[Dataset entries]

========

/-- The names of a use. -/
def Use.names (u : Use) : Names := { rv := u.rv, wv := u.wv, rs := u.rs, ws := u.ws, rp := u.rp, wp := u.wp, rh := u.rh, cls := u.cls }
theorem free_not_blocked {s : State} {u : Use} {th : Nat} (h : s.Free u.g u.names th) (hv : ∀ r ∈ u.hv s th, r ∉ (s.thr th).pendV) : blocked u s th = false := by
  unfold blocked
  dsimp only
  have hg : (u.g.pred != 0 && (s.thr th).pendP.contains u.g.pred.toNat) = false := by
    by_cases hp : u.g.pred = 0
    · simp [hp]
    · simpa using fun _ => h.guard hp
  rw [hg, Bool.false_or]
  by_cases ht : (s.thr th).guard u.g = true
  · have h1 : (u.rv ++ u.wv).any (s.thr th).pendV.contains = false := by
      rw [List.any_eq_false]; intro x hx; simpa using h.pendV ht x hx
    have h6 : (u.hv s th).any (s.thr th).pendV.contains = false := by
      rw [List.any_eq_false]; intro x hx; simpa using hv x hx
    have h2 : (u.rp ++ u.wp).any (s.thr th).pendP.contains = false := by
      rw [List.any_eq_false]; intro x hx; simpa using h.pendP ht x hx
    have h3 : (u.rs ++ u.ws).any (s.tm (s.thr th).team).pendS.contains = false := by
      rw [List.any_eq_false]; intro x hx; simpa [State.teamOf] using h.pendS ht x hx
    have h4 : u.rh.any (s.tm (s.thr th).team).pendH.contains = false := by
      rw [List.any_eq_false]; intro x hx; simpa [State.teamOf] using h.pendH ht x hx
    have h5 : (u.cls != .none && decide (63 ≤ (s.thr th).counter u.cls)) = false := by
      by_cases hc : u.cls = .none
      · simp [hc]
      · have := h.counter ht hc; simp only [Use.names] at this; simp [hc]; omega
    rw [h1, h2, h3, h4, h5, h6]; simp
  · simp only [ht, Bool.false_and]
theorem free_checkRegs {s : State} {u : Use} {th : Nat} (h : s.Free u.g u.names th) (ht : (s.thr th).guard u.g = true) : checkRegs u s th = none := by
  unfold checkRegs
  dsimp only
  have h1 : (u.rv ++ u.wv).any (fun r => decide ((s.thr th).owned ≤ r)) = false := by
    rw [List.any_eq_false]; intro x hx; have := h.owned ht x hx; simp; omega
  have h2 : u.rv.any (s.thr th).poison.contains = false := by
    rw [List.any_eq_false]; intro x hx; simpa using h.poison ht x hx
  have h3 : u.rs.any (s.tm (s.thr th).team).sPoison.contains = false := by
    rw [List.any_eq_false]; intro x hx; simpa [State.teamOf] using h.sPoison ht x hx
  simp [h1, h2, h3]

/-- The active threads of a wave, in the order the body sees them. -/
def State.acting (s : State) (w : Wave) (g : Guard) : List Nat := s.byLane (w.members.filter (fun m => (s.thr m).guard g))
theorem foldl_fixed {α β : Type} (l : List α) (f : β → α → β) (b : β) (h : ∀ x ∈ l, f b x = b) : l.foldl f b = b := by
  induction l with
  | nil => rfl
  | cons x l ih =>
    rw [List.foldl_cons, h x List.mem_cons_self]
    exact ih (fun y hy => h y (List.mem_cons_of_mem _ hy))

/-- A READY WAVE ISSUES: no stall, no operand fault; the body runs once, for the active threads (with all: for every thread of the wave). -/
theorem issueFor_clear {s : State} {w : Wave} {u : Use} (h : s.Ready w u.g u.names)
    (hv : ∀ m ∈ w.members, ∀ r ∈ u.hv s m, r ∉ (s.thr m).pendV) (all ends : Bool) (body : List Nat → State → State) :
    ∃ pc, issueFor all u ends body s =
      done (stopMarked w.members pc (advance (ends || u.e) (body (if all then (begun u.bytes w s).byLane w.members else (begun u.bytes w s).acting w u.g) (begun u.bytes w s)))) := by
  have hw : s.wave? = some w := h.wave.first
  have hnb : w.members.any (blocked u s) = false := by
    rw [List.any_eq_false]; intro m hm; simp [free_not_blocked (h.free m hm) (hv m hm)]
  have hth : ∀ m ∈ w.members, (begun u.bytes w s).thr m = (s.thr m).goesTo ((s.thr m).pc + BitVec.ofNat 64 u.bytes) :=
    fun m hm => begun_thr _ _ _ m hm (h.wave.issuing m hm).1
  have hcheck : ∀ m ∈ (begun u.bytes w s).acting w u.g, operandFault u (begun u.bytes w s) m = begun u.bytes w s := by
    intro m hm
    simp only [State.acting, mem_byLane, List.mem_filter] at hm
    obtain ⟨hm, hg⟩ := hm
    have hg' : (s.thr m).guard u.g = true := by rw [hth m hm] at hg; exact hg
    have : checkRegs u (begun u.bytes w s) m = checkRegs u s m := by
      unfold checkRegs; simp only [hth m hm, begun_tm]; rfl
    unfold operandFault
    rw [this, free_checkRegs (h.free m hm) hg']
  have hall : ∀ us : List Nat, (∀ m ∈ us, m ∈ w.members) → us.filter (fun m => ((begun u.bytes w s).thr m).phase == .issuing) = us := by
    intro us hus
    rw [List.filter_eq_self]; intro m hm
    rw [hth m (hus m hm)]; simp [Thread.goesTo, (h.wave.issuing m (hus m hm)).2]
  refine ⟨((begun u.bytes w s).thr (w.members.headD 0)).pc, ?_⟩
  unfold issueFor
  rw [hw]
  dsimp only
  rw [hnb]
  simp only [Bool.false_eq_true, if_false]
  have hb : ({ (s.count (s.ctxOf (w.members.headD 0)).1 1 w.members.length) with
      issue := (s.count (s.ctxOf (w.members.headD 0)).1 1 w.members.length).issue + 1
      threads := (s.count (s.ctxOf (w.members.headD 0)).1 1 w.members.length).threads.map (fun (t : Thread) => if w.members.contains t.uid then { t with npc := t.pc + BitVec.ofNat 64 u.bytes } else t) } : State) = begun u.bytes w s := rfl
  rw [hb]
  have hfold := foldl_fixed ((begun u.bytes w s).acting w u.g) (operandFault u) (begun u.bytes w s) hcheck
  simp only [State.acting] at hfold
  rw [hfold]
  congr 4
  cases all
  · simp only [Bool.false_eq_true, if_false]
    exact hall _ (fun m hm => by simp only [mem_byLane, List.mem_filter] at hm; exact hm.1)
  · simp only [if_true]
    exact hall _ (fun m hm => by simpa using hm)
theorem issueFor_ready {s : State} {w : Wave} {u : Use} (h : s.Ready w u.g u.names) (hv : u.hv = fun _ _ => []) (all ends : Bool) (body : List Nat → State → State) :
    ∃ pc, issueFor all u ends body s =
      done (stopMarked w.members pc (advance (ends || u.e) (body (if all then (begun u.bytes w s).byLane w.members else (begun u.bytes w s).acting w u.g) (begun u.bytes w s)))) :=
  issueFor_clear h (fun m _ r hr => by rw [hv] at hr; exact absurd hr (by simp)) all ends body

/-! ### Per-thread bodies -/

theorem thr_uid {s : State} {u : Nat} (h : ∃ t ∈ s.threads, t.uid = u) : (s.thr u).uid = u := by
  obtain ⟨t, ht, hu⟩ := h
  have hs : (s.threads.find? (fun t => t.uid == u)).isSome := by rw [List.find?_isSome]; exact ⟨t, ht, by simp [hu]⟩
  obtain ⟨x, hx⟩ := Option.isSome_iff_exists.1 hs
  have := List.find?_some hx
  simpa [State.thr, hx] using this
/-- Threads looked up after a change of one of them. -/
theorem modThr_thr {s : State} {u : Nat} (h : ∃ t ∈ s.threads, t.uid = u) {f : Thread → Thread} (hf : ∀ t, (f t).uid = t.uid) (v : Nat) :
    (s.modThr u f).thr v = if v = u then f (s.thr u) else s.thr v := by
  rw [thr_map (s' := s.modThr u f) (f := fun t => if t.uid = u then f t else t) rfl (by intro t; split <;> simp [hf]) v]
  by_cases hvu : v = u
  · subst hvu
    have hs : (s.threads.find? (fun t => t.uid == v)).isSome := by
      obtain ⟨t, ht, hu⟩ := h; rw [List.find?_isSome]; exact ⟨t, ht, by simp [hu]⟩
    rw [if_pos hs, if_pos (thr_uid h), if_pos rfl]
  · rw [if_neg hvu]
    split
    · rename_i hs
      obtain ⟨x, hx⟩ := Option.isSome_iff_exists.1 hs
      have : (s.thr v).uid = v := by have := List.find?_some hx; simpa [State.thr, hx] using this
      rw [if_neg (by rw [this]; exact hvu)]
    · rename_i hs
      have : s.threads.find? (fun t => t.uid == v) = none := by simpa using hs
      simp [State.thr, this]
theorem modThr_exists {s : State} {u : Nat} {f : Thread → Thread} (hf : ∀ t, (f t).uid = t.uid) {v : Nat} (h : ∃ t ∈ s.threads, t.uid = v) :
    ∃ t ∈ (s.modThr u f).threads, t.uid = v := by
  obtain ⟨t, ht, hv⟩ := h
  refine ⟨_, List.mem_map_of_mem ht, ?_⟩
  split <;> simp [hf, hv]
/-- A state that differs in its threads only, in data that no other part of the frame names. -/
structure OnlyThreads (s t : State) : Prop where
  eq : t = { s with threads := t.threads }
  imgs : t.threads.map (fun t => (t.uid, t.imageAt, t.image)) = s.threads.map (fun t => (t.uid, t.imageAt, t.image))
theorem OnlyThreads.refl (s : State) : OnlyThreads s s := ⟨rfl, rfl⟩
theorem OnlyThreads.trans {a b c : State} (h : OnlyThreads a b) (k : OnlyThreads b c) : OnlyThreads a c :=
  ⟨by rw [k.eq, h.eq], k.imgs.trans h.imgs⟩
theorem OnlyThreads.modThr (s : State) (u : Nat) (f : Thread → Thread) (hf : ∀ t, (f t).uid = t.uid ∧ (f t).imageAt = t.imageAt ∧ (f t).image = t.image) :
    OnlyThreads s (s.modThr u f) := by
  refine ⟨rfl, ?_⟩
  simp only [State.modThr, List.map_map]
  congr 1; funext t; simp only [Function.comp]; split
  · rw [(hf t).1, (hf t).2.1, (hf t).2.2]
  · rfl
theorem OnlyThreads.tm {s t : State} (h : OnlyThreads s t) (k : Nat) : t.tm k = s.tm k := by rw [h.eq]; rfl
theorem OnlyThreads.waves {s t : State} (h : OnlyThreads s t) : t.waves = s.waves := by rw [h.eq]
theorem OnlyThreads.grids {s t : State} (h : OnlyThreads s t) : t.grids = s.grids := by rw [h.eq]
theorem OnlyThreads.rest {s t : State} (h : OnlyThreads s t) : State.SameRest s t := by
  refine ⟨fun _ _ _ => ?_, fun _ _ _ _ => ?_, ?_, ?_, ?_⟩
  · rw [h.eq]
  · rw [h.eq]; rfl
  · rw [h.eq]
  · rw [h.eq]
  · rw [h.eq]; rfl
theorem OnlyThreads.canon {s t : State} (h : OnlyThreads s t) (hc : s.Canonical) : t.Canonical := by rw [h.eq]; exact hc

/-- A per-thread fold: each listed thread is changed once, by a function of the state before. -/
theorem fold_thr (F : State → Nat → Thread → Thread) (hF : ∀ s u t, (F s u t).uid = t.uid ∧ (F s u t).imageAt = t.imageAt ∧ (F s u t).image = t.image)
    (hI : ∀ s s' u, OnlyThreads s s' → s'.thr u = s.thr u → F s' u = F s u) (us : List Nat) (hd : us.Nodup) (s : State) (he : ∀ u ∈ us, ∃ t ∈ s.threads, t.uid = u) :
    OnlyThreads s (us.foldl (fun s u => s.modThr u (F s u)) s) ∧
      ∀ v, (us.foldl (fun s u => s.modThr u (F s u)) s).thr v = if v ∈ us then F s v (s.thr v) else s.thr v := by
  induction us generalizing s with
  | nil => exact ⟨.refl s, fun v => by simp⟩
  | cons u us ih =>
    obtain ⟨hu, hd⟩ := List.nodup_cons.1 hd
    have h1 : OnlyThreads s (s.modThr u (F s u)) := .modThr s u _ (hF s u)
    have hm := modThr_thr (he u List.mem_cons_self) (f := F s u) (fun t => (hF s u t).1)
    obtain ⟨k1, k2⟩ := ih hd (s.modThr u (F s u)) (fun v hv => modThr_exists (fun t => (hF s u t).1) (he v (List.mem_cons_of_mem _ hv)))
    rw [List.foldl_cons]
    refine ⟨h1.trans k1, fun v => ?_⟩
    rw [k2, hm]
    by_cases hv : v = u
    · subst hv; simp [hu]
    · have e : (s.modThr u (F s u)).thr v = s.thr v := by rw [hm, if_neg hv]
      simp only [List.mem_cons, hv, false_or, if_false]
      rw [hI s _ v h1 e]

========

EXERCISE INSTRUCTIONS |
Taking the records from the top, repeat each line exactly until you have repeated the line that contains "have hg : (u.g.pred".

RESULT OF THIS TASK |
/-- The names of a use. -/
def Use.names (u : Use) : Names := { rv := u.rv, wv := u.wv, rs := u.rs, ws := u.ws, rp := u.rp, wp := u.wp, rh := u.rh, cls := u.cls }
theorem free_not_blocked {s : State} {u : Use} {th : Nat} (h : s.Free u.g u.names th) (hv : ∀ r ∈ u.hv s th, r ∉ (s.thr th).pendV) : blocked u s th = false := by
  unfold blocked
  dsimp only
  have hg : (u.g.pred != 0 && (s.thr th).pendP.contains u.g.pred.toNat) = false := by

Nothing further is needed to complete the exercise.